Hoodies are so threatening that in parts of the UK, the item of clothing has reportedly been banned in public spaces to curb “anti-social behaviour”.

Featuring a court clerk, plumber, motivational speaker, journalist, property developer and a member of UK Parliament, all of the 56 men photographed make a positive contribution to society.

“Every Time I saw representation of myself in the media, more often than not, either I am a victim of violence or a perpetrator of violence,” Mr Williams, 27, said in a video for the campaign.
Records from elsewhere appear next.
-- ==== Sys2Proof/Machine/Maintenance.lean ====
section
/-! DEFINITION. The attic's maintenance path: the steward (R222-R226), SCRUB and ATC_FILL (R246-R251, R675), the outer
check after a corrected read (R233-R235), ATC_ERRLOG and BLOCK_REMAP (R243, R246). -/

namespace Sys2Proof.Machine

/-! ### Reading lines -/

/-- What the maintenance path finds in a word: 0 invalid, 1 clean, 2 corrected, 3 uncorrectable or poisoned. -/
def AWord.found (w : AWord) : Nat :=
  if !w.valid then 0
  else if w.poison then 3
  else match checkCode w.data.toNat w.code.toNat with
    | .clean => 1
    | .single _ _ => 2
    | .uncorrectable _ => 3

/-- What a read of some words of a line counts (R248). -/
structure LineTally where
  read : Nat
  invalid : Nat
  corrected : Nat
  bad : Nat
  outer : Nat
  first : Option Nat
  deriving DecidableEq, Repr

/-- The smaller of two attic addresses, where some are given. -/
def lowest : Option Nat → Option Nat → Option Nat
  | some a, some b => some (min a b)
  | some a, none => some a
  | none, b => b

/-- The maintenance path reads the words `mine` of a line for `source`, or, for `done`, the rest of the line of a word that
a design port's read has corrected, with the data it delivered (R233); the flows of R234 to R236 follow, with a write-back
where `wb` asks.  A word that has been rewritten since its read takes no write-back, and is poisoned all the same where the
check fails (DESIGN CHOICE, assumption 58). -/
def State.readLine (s : State) (source wing ab line : Nat) (mine : List Nat) (done : Option (Nat × Word)) (wb : Bool) :
    State × LineTally :=
  let isDone := fun (x : Nat) => done.any fun d => d.1 == x
  let ws := (List.range 8).map (8 * line + ·)
  let kind := fun (x : Nat) => (s.attic.maintWord wing ab x).found
  let need := mine.length == 8 || done.isSome || mine.any fun x => kind x == 2
  let seen := if need then ws else mine
  let data := fun (x : Nat) => (s.attic.maintWord wing ab x).read.1
  let fixed := seen.filter fun x => kind x == 2 || isDone x
  let bads := seen.filter fun x => kind x == 3
  let back := fixed.filter fun x => kind x == 2 && done.all fun d => d.1 != x || d.2 == data x
  let fixes := back.map fun x => MaintWrite.mk wing ab x (data x) [] true false false
  let src := fun (x : Nat) => if mine.contains x || isDone x then source else 2
  let count := fun (k : Nat) => (mine.filter fun x => kind x == k).length
  let tally : LineTally :=
    { read := mine.length - count 0, invalid := count 0, corrected := count 2, bad := count 3, outer := 0,
      first := ((mine.filter fun x => kind x == 3).map fun x => atticAddr wing ab x).head? }
  let s := (seen.filter fun x => !isDone x).foldl (fun s x => s.atticRead false (src x) wing ab x false false) s
  if !need then (s, tally)
  else if s.attic.stale.contains (s.attic.lineKey wing ab (8 * line)) then
    (if bads.isEmpty then { s with attic := s.attic.freshen wing ab (8 * line) } else s, tally)
  else if s.attic.outerOk wing ab (8 * line) then
    (if wb then fixes.foldl State.maintWrite s else s, tally)
  else if !fixed.isEmpty then
    (fixed.foldl (fun s x => s.outerFails (src x) wing ab x) s,
      { tally with
        outer := 1
        first := lowest tally.first (((fixed.filter mine.contains).map fun x => atticAddr wing ab x).head?) })
  else if bads.isEmpty then
    (s.crcFix source wing ab (8 * line),
      { tally with outer := 1, first := lowest tally.first (some (atticAddr wing ab (8 * line))) })
  else (s, tally)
“And this image of the young, black man that has been plastered across different forms of media, images of violence, images of negativity, was weird because in my circle, around me, I could see so many black men that were doing things that were positive.

“It was a real identity issue in my head. I felt like the world was looking at me a certain type of way, I felt like my brothers were looking at me a certain type of way.

For him it was an issue of representation, but more importantly, it was about empowerment.

“If we empower ourselves, representation will be there,” he said.

“No black boy was born with a knife in his hand, so at what point do we start to identify with a black man being a killer, or a black man being something violent.”

David Lammy, a Labour MP, is photo number 55.


He said, that despite spending most of his life in a suit and tie, outside of work he likes wear something more comfortable - like a hoodie.

“Having been stopped and searched in a hoodie myself as a young black student studying to be a lawyer at the University of London, I know that distrust of black men in hoodies is endemic in the UK,” he wrote in an opinion article for The Guardian.

“Featuring powerful photographs of black men in hoodies, from all walks of life, the project doesn’t ask us to think about what is outside of the hood, but what is underneath it.”